*** GIVEN ENTRIES ***
/-- `s` after the writer took the bits `bs`, of which the host failed stuffed byte number `k`: the bytes before it are on BOUT,
the completed byte is lost and the writer is empty (41_encoder.md R150, R151). -/
def State.lostByte (s : State) (bs : List Bool) (k : Nat) : State :=
  { s.gaveThenRefused ((stuffed (dataBytes (s.pendingBits ++ bs))).take k) with wbuf := 0, wcnt := 0 }

/-- How many data bytes the reader takes for `n` bits (42_decoder.md R202). -/
def State.dataNeeded (s : State) (n : Nat) : Nat := (n - s.rcnt.toNat + 7) / 8

/-- The `n` bits the reader returns when the data bytes it takes are `ds`. -/
def State.readOf (s : State) (n : Nat) (ds : List Byte) : List Bool := (s.bufferedBits ++ streamBits ds).take n

/-- `s` after the reader returned `n` bits and took the data bytes `ds` for them (42_decoder.md R200, R202). -/
def State.readBitsOf (s : State) (n : Nat) (ds : List Byte) : State :=
  { s.took (stuffed ds).length with
    rbuf := ds.getLastD s.rbuf, rcnt := BitVec.ofNat 4 (s.rcnt.toNat + 8 * ds.length - n) }

/-- The reader, asked for `n` bits, takes the data bytes `ds` and then stops short of them, in state `u` with error `code`
(40_framer.md R121; 42_decoder.md R200, R201): end-of-stream, end-of-stream after a 0xFF, or a marker. The bits it had are
lost, and its buffer is used up. -/
def State.ReaderStops (s : State) (n : Nat) (ds : List Byte) (u : State) (code : BitVec 5) : Prop :=
  ds.length < s.dataNeeded n ∧
  ((s.bin.OffersThenEnds (stuffed ds) ∧ code = 7 ∧
      u = { s.tookToEnd (stuffed ds).length with rbuf := ds.getLastD s.rbuf, rcnt := 0 }) ∨
    (s.bin.OffersThenEnds (stuffed ds ++ [0xFF]) ∧ code = 7 ∧
      u = { s.tookToEnd ((stuffed ds).length + 1) with rbuf := ds.getLastD s.rbuf, rcnt := 0 }) ∨
    ∃ x : Byte, x ≠ 0 ∧ s.bin.Offers (stuffed ds ++ [0xFF, x]) ∧ code = 8 ∧
      u = { s.took ((stuffed ds).length + 2) with rbuf := ds.getLastD s.rbuf, rcnt := 0, marker := x })

/-- The reader, asked for `n` bits, takes the data bytes `ds` and then waits for ever, short of them: for a data byte, or for
the byte after a 0xFF (20_memory.md R64; 40_framer.md R121; 42_decoder.md R200). -/
def State.ReaderWaits (s : State) (n : Nat) (ds : List Byte) : Prop :=
  ds.length < s.dataNeeded n ∧
    (s.bin.OffersThenSilent (stuffed ds) ∨ s.bin.OffersThenSilent (stuffed ds ++ [0xFF]))

/-- The data bytes of a whole payload: a last incomplete group is completed with 1 bits (41_encoder.md R153). -/
def paddedBytes (bs : List Bool) : List Byte := dataBytes (bs ++ List.replicate ((8 - bs.length % 8) % 8) true)

/-- `UnstuffIn` as often as given, with the bytes it returns. -/
def unstuffMany : Nat → Cmd (List Byte)
  | 0 => pure []
  | n + 1 => do
    let b ← unstuffIn
    let bs ← unstuffMany n
    pure (b :: bs)

/-- `StuffOut` of each byte in turn. -/
def stuffMany : List Byte → Cmd Unit
  | [] => pure ()
  | b :: bs => do
    stuffOut b
    stuffMany bs

/-! ## Canonical codes -/

/-- The loaded length of a symbol as a number. -/
def lenOf (len : Table (BitVec 5)) (x : Byte) : Nat := (len.get 0 x.toNat).toNat

/-- The symbol has a length in 1 to 16 (41_encoder.md R156). -/
def Coded (len : Table (BitVec 5)) (x : Byte) : Prop := 1 ≤ lenOf len x ∧ lenOf len x ≤ 16

/-- The coded symbols in canonical order: by rising length, then by rising symbol (10_state.md R40). -/
def canonicalOrder (len : Table (BitVec 5)) : List Byte :=
  lenClasses.flatMap fun L => allSymbols.filter fun x => decide (lenOf len x = L)

/-- The Kraft sum of a list of lengths, scaled by `2^M`: `Σ 2^(M - L)`. -/
def kraft (M : Nat) (Ls : List Nat) : Nat := (Ls.map fun L => 2 ^ (M - L)).sum

/-- The symbols that stand before `x` in canonical order. -/
def earlier (len : Table (BitVec 5)) (x : Byte) : List Byte := (canonicalOrder len).takeWhile fun y => decide (y ≠ x)

/-- `len` has the canonical code `code`, `clen` (41_encoder.md R157 (b), (c)): a coded symbol's code, scaled to 16 bits, is the
scaled Kraft sum of the symbols before it; a symbol with no length in 1 to 16 has none (R158). -/
def IsCanonicalCode (len : Table (BitVec 5)) (code : Table (BitVec 16)) (clen : Table (BitVec 5)) : Prop :=
  ∀ x : Byte,
    (Coded len x → (clen.get 0 x.toNat).toNat = lenOf len x ∧
      (code.get 0 x.toNat).toNat * 2 ^ (16 - lenOf len x) = kraft 16 ((earlier len x).map (lenOf len))) ∧
    (¬Coded len x → clen.get 0 x.toNat = 0 ∧ code.get 0 x.toNat = 0)

/-! ## Decode tables -/

/-- The lengths of a header's symbols, in order: `DCPL[L]` times `L` for each class. -/
def classList (dcpl : Table Byte) : List Nat := lenClasses.flatMap fun L => List.replicate (dcpl.get 0 L).toNat L

/-- The greatest class with a nonzero count, and 0 when there is none (42_decoder.md R206), said of every class. -/
def IsMaxBits (dcpl : Table Byte) (M : Nat) : Prop :=
  (∀ L, 1 ≤ L → L ≤ 16 → dcpl.get 0 L ≠ 0 → L ≤ M) ∧ (M = 0 ∨ 1 ≤ M ∧ M ≤ 16 ∧ dcpl.get 0 M ≠ 0)

/-- The first slot of symbol number `k` (42_decoder.md R207; 41_encoder.md R157 (c)). -/
def slotStart (M : Nat) (Ls : List Nat) (k : Nat) : Nat := kraft M (Ls.take k)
*** End of GIVEN ENTRIES ***
**PROBLEM TO SOLVE**:
Take the line above containing "def stuffMany : List Byte → Cmd Unit", the line containing "a number. -/", and all lines in between, and copy them exactly without anything else.

**RESULT OF THE TASK**:
def stuffMany : List Byte → Cmd Unit
  | [] => pure ()
  | b :: bs => do
    stuffOut b
    stuffMany bs

/-! ## Canonical codes -/

/-- The loaded length of a symbol as a number. -/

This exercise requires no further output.